Friday, 29 August 2008

4000 years and 1600 miles in a day



I left Southampton as a modern Titanic, all happy and full of hope, at 4.30pm on Sunday afternoon. Fair weather, no rain, no problems wearing my sandals (my only defence against the anticipated heat in the place of destination).

3am Stranded in Athens, I find myself unable to sustain warmth in my body. There is only one thing that is efficient in this country, and that is air-conditioning. The specific one in the El Vel (greek attempt to mock El Paso) airport can create arctic condition in central Greece mid August…

6.30am The Nomad has landed in a field disguised as Airport. Heraklion in magestic Crete. And from the fridge I end up in the oven. To make the most of the relatively cool temperature I head to Knossos in search of the Minotaur. I arrived there just on time for a spinach pie and a coffee, to feel like home again. Looking for a mythological beast without sleep requires at least a magic potion. Nescafe Frappe with ice (Greekness in all its Magnificence)

Knossos, the ancient Minoan capital was build to confuse. It did not contain Daedals’ labyrinth. It WAS the labyrinth. Thus I decided to hire a guide. Infallible Greek logic informed me that I needed to find another 13 people to share my enthusiasm and the fee for the guide. The lucky 13 never arrived and there was no recorded guide either.

So I ventured in the labyrinth alone searching for the Minotaur without even Ariadne’s clue to anchor me to reality.

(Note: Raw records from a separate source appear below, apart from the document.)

/-- A register that holds again what it held drops out of the frame. -/
theorem SameRegsBut.of_reg_eq {s t : State} {n : RegNo} (h : SameRegsBut [n] s t) (hn : t.reg n = s.reg n) :
    SameRegsBut [] s t := by
  intro m _
  by_cases hm : m = n
  · rw [hm, hn]
  · exact h m (mt List.mem_singleton.1 hm)

/-! ### Return (R190, R191) -/

/-- The two returns, each with the `IE` it leaves. -/
def returnRows : List (Instr × Bool) := [(.ret, true), (.dis, false)]

theorem exec_returnRows : ∀ q ∈ returnRows, exec q.1 = fun s => .next (s.returnFrom q.2) := List.map_inj_left.1 rfl

theorem State.returnFrom_stepped (s : State) (b : Bool) : Stepped 2#4 1 s (s.returnFrom b) :=
  s.setReg_add_stepped 2#4 1#16

/-- Of the registers a return writes `R[2]` alone. -/
theorem State.returnFrom_sameRegs (s : State) (b : Bool) : SameRegsBut [2#4] s (s.returnFrom b) :=
  .of_reg_ite (s.returnFrom_reg b)

theorem State.returnFrom_sameAcc (s : State) (b : Bool) : SameAcc s (s.returnFrom b) := ⟨rfl, rfl⟩

theorem State.returnFrom_sameOutside (s : State) (b : Bool) : SameOutside s (s.returnFrom b) := by
  simp [SameOutside, SameFrame, SameLatches, SameIO]

/-- A return takes back the pair that the byte `R[2]` addresses was packed from. -/
theorem State.returnFrom_of_packed {s : State} {x p : RegNo} (h : s.memRead (s.reg 2#4) = packXP x p) (b : Bool) :
    (s.returnFrom b).x = x ∧ (s.returnFrom b).p = p := by
  rw [State.returnFrom_x, State.returnFrom_p, h]
  exact ⟨unpackX_packXP x p, unpackP_packXP x p⟩

/-- Settles O14: both rows run `returnFrom`, which unpacks the byte `R[2]` addresses and steps `R[2]`. -/
theorem returnsRestoreXAndP : Obligations.ReturnsRestoreXAndP := by
  intro q hq s
  exact ⟨s.returnFrom q.2, congrFun (exec_returnRows q hq) s, unpackX_toNat _, unpackP_toNat _, rfl,
    s.returnFrom_stepped _, s.returnFrom_sameRegs _, s.returnFrom_memRead _, s.returnFrom_sameAcc _, rfl, rfl,
    s.returnFrom_sameOutside _⟩

/-! ### Save (R192) -/

theorem saveT_storedAt {s : State} (hs : s.mem.wf) : StoredAt (s.reg s.x) s.t s (saveT s) :=
  State.memWrite_storedAt hs s.dataPtr s.t

/-- Settles O15: SAV is one `MemWrite`. -/
theorem savStoresT : Obligations.SavStoresT := by
  refine ⟨rfl, fun s hs => ⟨saveT s, rfl, saveT_storedAt hs, ?_⟩⟩
  exact ⟨s.memWrite_sameRegs _ _, s.memWrite_sameAcc _ _, s.memWrite_sameControl _ _, s.memWrite_sameOutside _ _⟩

/-! ### Mark (R193) -/

/-- MARK is the push and then DEC 2: the push does not change `R[2]`. -/
theorem mark_eq_decReg (s : State) :
    mark s = decReg 2#4 (((s.setT (packXP s.x s.p)).memWrite (s.reg 2#4) (packXP s.x s.p)).setX s.p) := by
  simp [mark, decReg]

@[simp] theorem mark_t (s : State) : (mark s).t = packXP s.x s.p := by simp [mark]

theorem mark_stepped (s : State) : Stepped 2#4 65535 s (mark s) := by
  have hpush : SameRegsBut [] s (((s.setT (packXP s.x s.p)).memWrite (s.reg 2#4) (packXP s.x s.p)).setX s.p) :=
    (s.setT _).memWrite_sameRegs _ _
  rw [mark_eq_decReg]
  exact hpush.stepped (decReg_stepped 2#4 _)

theorem mark_reg (s : State) (m : RegNo) : (mark s).reg m = if m = 2#4 then s.reg 2#4 - 1#16 else s.reg m := by
  simp [mark]

/-- Of the registers MARK writes `R[2]` alone. -/
theorem mark_sameRegs (s : State) : SameRegsBut [2#4] s (mark s) := .of_reg_ite (mark_reg s)

theorem mark_sameAcc (s : State) : SameAcc s (mark s) := (s.setT _).memWrite_sameAcc _ _

theorem mark_sameOutside (s : State) : SameOutside s (mark s) := (s.setT _).memWrite_sameOutside _ _

/-- The store goes to the address `R[2]` holds before the decrement. -/
theorem mark_storedAt {s : State} (hs : s.mem.wf) : StoredAt (s.reg 2#4) (packXP s.x s.p) s (mark s) :=
  State.memWrite_storedAt_of_mem (u := s.setT (packXP s.x s.p)) hs rfl _ _

/-- Settles O16: the guard decides on memory alone; `T`, `X` and `R[2]` are written either way. -/
theorem markPushesXAndP : Obligations.MarkPushesXAndP := by
  refine ⟨rfl, fun s hs => ⟨mark s, rfl, ?_⟩⟩
  rw [mark_t]
  obtain ⟨hq, hie, -, -, hp⟩ := (s.setT (packXP s.x s.p)).memWrite_sameControl (s.reg 2#4) (packXP s.x s.p)
  exact ⟨packXP_toNat .., mark_storedAt hs, rfl, mark_stepped s, mark_sameRegs s, mark_sameAcc s, hp, hq, hie,
    mark_sameOutside s⟩

/-! ### The Q latch (R194, R195, R331) -/

/-- REQ and SEQ, each with the level it latches. -/
def latchRows : List (Instr × Bool) := [(.req, false), (.seq, true)]

theorem exec_latchRows : ∀ q ∈ latchRows, exec q.1 = fun s => .next (s.latchQ q.2) := List.map_inj_left.1 rfl

/-- The byte the bridge is shown for a level of `Q`. -/
theorem ofNat_bool_toNat (b : Bool) : BitVec.ofNat 8 b.toNat = if b then 1#8 else 0#8 := by
  cases b <;> rfl

/-- Settles O17: both rows run `latchQ`, which writes `Q` and, if the level changes, the trace. -/
theorem reqAndSeqLatchQ : Obligations.ReqAndSeqLatchQ := by
  intro q hq s
  have htrace := s.latchQ_trace q.2
  rw [ofNat_bool_toNat] at htrace
  refine ⟨s.latchQ q.2, congrFun (exec_latchRows q hq) s, s.latchQ_q _, htrace, ?_⟩
  simp [SameRegsBut, SameMem, SameAcc, SameFrame, SameLatches]

/-! ### Saved and taken back (R193, R321) -/

/-- INC 2 takes back the decrement that ends MARK. -/
theorem incReg_mark_reg (s : State) : (incReg 2#4 (mark s)).reg 2#4 = s.reg 2#4 := by
  rw [incReg, State.setReg_reg, if_pos rfl, mark_reg, if_pos rfl, BitVec.sub_add_cancel]

/-- Settles O49: after INC 2, `R[2]` addresses the marked cell again, and the return finds there what MARK stored. -/
theorem markThenReturnRestoresXAndP : Obligations.MarkThenReturnRestoresXAndP := by
  intro q hq s hs hram
  have hstored := mark_storedAt hs
  have hpacked : (incReg 2#4 (mark s)).memRead ((incReg 2#4 (mark s)).reg 2#4) = packXP s.x s.p := by
    rw [incReg_mark_reg]
    exact hstored.memRead_of_isRam hram
  obtain ⟨hx, hp⟩ := State.returnFrom_of_packed hpacked q.2
  have hstep : Stepped 2#4 1 s ((incReg 2#4 (mark s)).returnFrom q.2) := by
    rw [Stepped, ← incReg_mark_reg s]
    exact State.returnFrom_stepped _ _
  obtain ⟨-, hother⟩ := hstored
  obtain ⟨hinc, -⟩ := incReg_sameBut 2#4 (mark s)
  exact ⟨mark s, incReg 2#4 (mark s), (incReg 2#4 (mark s)).returnFrom q.2, rfl, rfl,
    congrFun (exec_returnRows q hq) _, hx, hp, rfl, hstep,
    ((mark_sameRegs s).trans hinc).trans (State.returnFrom_sameRegs _ _), mark_sameAcc s, hother⟩

/-- What entry saves, and the data pointer it leaves (R316). -/
theorem State.interrupt_saves {s : State} (h : s.ie = true) :
    s.interrupt.t = packXP s.x s.p ∧ s.interrupt.x = 2#4 := by
  simp [State.interrupt, h]

/-- The state in which a handler that starts with DEC 2 and SAV executes its RET (R321). -/
def handlerSaved (s : State) : State := saveT (decReg 2#4 s.interrupt)

theorem handlerSaved_reg (s : State) (m : RegNo) :
    (handlerSaved s).reg m = if m = 2#4 then s.reg 2#4 - 1#16 else s.reg m := by
  simp [handlerSaved, saveT, decReg]

/-- Entry leaves `X` at 2, so SAV stores the interrupted program's pair in the cell DEC 2 made room for. -/
theorem handlerSaved_storedAt {s : State} (hs : s.mem.wf) (hie : s.ie = true) :
    StoredAt (s.reg 2#4 - 1#16) (packXP s.x s.p) s (handlerSaved s) := by
  obtain ⟨ht, hx⟩ := State.interrupt_saves hie
  have hptr : (decReg 2#4 s.interrupt).dataPtr = s.reg 2#4 - 1#16 := by simp [State.dataPtr, decReg, hx]
  have hsave : handlerSaved s = (decReg 2#4 s.interrupt).memWrite (s.reg 2#4 - 1#16) (packXP s.x s.p) := by
    rw [← hptr, ← ht]
    rfl
  rw [hsave]
  exact State.memWrite_storedAt_of_mem (u := decReg 2#4 s.interrupt) hs s.interrupt_mem _ _

theorem handlerSaved_frame (s : State) :
    (handlerSaved s).q = s.q ∧ SameAcc s (handlerSaved s) ∧ SameOutside s (handlerSaved s) := by
  simp [handlerSaved, saveT, decReg, SameAcc, SameOutside, SameFrame, SameLatches, SameIO]

/-- RET takes back the DEC 2, and of the registers nothing else was written. -/
theorem handlerSaved_returnFrom_sameRegs (s : State) : SameRegsBut [] s ((handlerSaved s).returnFrom true) := by
  have hsaved : SameRegsBut [2#4] s (handlerSaved s) := .of_reg_ite (handlerSaved_reg s)
  refine (hsaved.trans (State.returnFrom_sameRegs _ _)).of_reg_eq ?_
  rw [State.returnFrom_reg, if_pos rfl, handlerSaved_reg, if_pos rfl, BitVec.sub_add_cancel]

/-- Settles O48: RET reads the cell SAV wrote, and finds there the pair that entry saved in `T`. -/
theorem aHandlerReturnsToTheInterruptedProgram : Obligations.AHandlerReturnsToTheInterruptedProgram := by
  intro s hs hie hram
  have hstored := handlerSaved_storedAt hs hie
  have hpacked : (handlerSaved s).memRead ((handlerSaved s).reg 2#4) = packXP s.x s.p := by
    rw [handlerSaved_reg, if_pos rfl]
    exact hstored.memRead_of_isRam hram
  obtain ⟨hx, hp⟩ := State.returnFrom_of_packed hpacked true
  obtain ⟨-, hother⟩ := hstored
  obtain ⟨hq, hacc, houtside⟩ := handlerSaved_frame s
  exact ⟨decReg 2#4 s.interrupt, handlerSaved s, (handlerSaved s).returnFrom true, rfl, rfl, rfl, hx, hp, rfl, hq,
    handlerSaved_returnFrom_sameRegs s, hacc, houtside, hother⟩

end Sys2Proof.Machine

/-! PROOFS. The rotates, load and logic via X, and the immediate forms (spec/45_alu.md): `D` with `DF` as a ring of nine
bits, and the operand fetch beside a write of `D` and `DF`. -/

namespace Sys2Proof.Machine

/-! ### `D` and `DF` as a ring of nine bits (R221, R223) -/

/-- SHRC on the pair `(D, DF)`. -/
def rotRight (v : Byte × Bool) : Byte × Bool := shrC v.1 v.2 true

/-- SHLC on the pair `(D, DF)`. -/
def rotLeft (v : Byte × Bool) : Byte × Bool := shlC v.1 v.2 true

/-- The ring cut so that `DF` stands above `D`, as bit 8. -/
def dfAbove (v : Byte × Bool) : BitVec 9 := .cons v.2 v.1

/-- The ring cut so that `DF` stands below `D`, as bit 0. -/
def dfBelow (v : Byte × Bool) : BitVec 9 := .concat v.1 v.2

theorem dfAbove_toNat (v : Byte × Bool) : (dfAbove v).toNat = 256 * v.2.toNat + v.1.toNat := by
  rw [dfAbove, BitVec.toNat_cons', Nat.shiftLeft_eq, Nat.mul_comm]

theorem dfBelow_toNat (v : Byte × Bool) : (dfBelow v).toNat = 2 * v.1.toNat + v.2.toNat := by
  rw [dfBelow, BitVec.toNat_concat, Nat.mul_comm]

theorem arith_eq_of_toNat {v w : Byte × Bool} (hd : v.1.toNat = w.1.toNat) (hdf : v.2.toNat = w.2.toNat) : v = w :=
  Prod.ext (BitVec.eq_of_toNat_eq hd) (Function.LeftInverse.injective Bool.ofNat_toNat hdf)

theorem dfAbove_injective : Function.Injective dfAbove := by
  intro v w h
  have hnat : 256 * v.2.toNat + v.1.toNat = 256 * w.2.toNat + w.1.toNat := by
    rw [← dfAbove_toNat, h, dfAbove_toNat]
  exact arith_eq_of_toNat (by omega) (by omega)

theorem dfBelow_injective : Function.Injective dfBelow := by
  intro v w h
  have hnat : 2 * v.1.toNat + v.2.toNat = 2 * w.1.toNat + w.2.toNat := by
    rw [← dfBelow_toNat, h, dfBelow_toNat]
  have hv := v.2.toNat_le
  have hw := w.2.toNat_le
  exact arith_eq_of_toNat (by omega) (by omega)

/-- A flag that says whether a bit is 1 is, as a number, that bit. -/
theorem toNat_eq_of_iff {c : Bool} {n : Nat} (h : c = true ↔ n = 1) (hn : n < 2) : c.toNat = n := by
  have hone : c.toNat = 1 ↔ n = 1 := Bool.toNat_eq_one.trans h
  have hc := c.toNat_lt
  omega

The palace’s ruins were partially rebuild according to the imagination of the English archaeologist Arthur Evans who discovered them. Inevitably his imagination is part of the exhibition, mainly because he was wrong.
I sneaked in different groups of people to listen to the appointed tour guides contradict one another showing how archaeology is as bad as interpretation of literature.

Full of European firsts, Knossos is not incorrectly considered by the Myth the motherland of Europe. First staircase, first multi-storey buildings, first cooling and heating system (better than the El. Vel. Airport) first sewage, first amphitheatre and first road (which I walked on!).

Europe daughter of mighty king Minoa was seduced by Zeus in the shape of a white bull who kidnapped her, crossed the Aegean sea and brought Europe… to Europe.

American tourists dragged to the site from their luxurious cruising ship kept asking where they can see the Minotaur. Mythical beasts, half human half bull, are more interesting than boiling ruins in the heat.
Truth is I could not see the reason why the bull was so important and sacred in this civilization. Crete’s ecosystem cannot sustain herds of such big animals (which the current population consumes like there is no tomorrow… long live Mediterranean diet!). The bull appeared everywhere. But even the size of the amphitheatre did not allow much acrobatics on the back of a running bull either. Somehow the scalling did not make sense…

It might have been the lack of sleep or the massive change of temperature but by 10am I was hallucinating. Under pine and olive trees listening to the familiar “home” sound of cicadas jumping from stone to stone… For a moment I thought I saw the Minotaur. He was there, ignoring my presence with only one target. Devouring the place. Short attention spam, heat and boredom made him irritated. He did not even notice that he was transformed into a queue of tourists.

I had to escape to the familiar city buzz of modern Crete.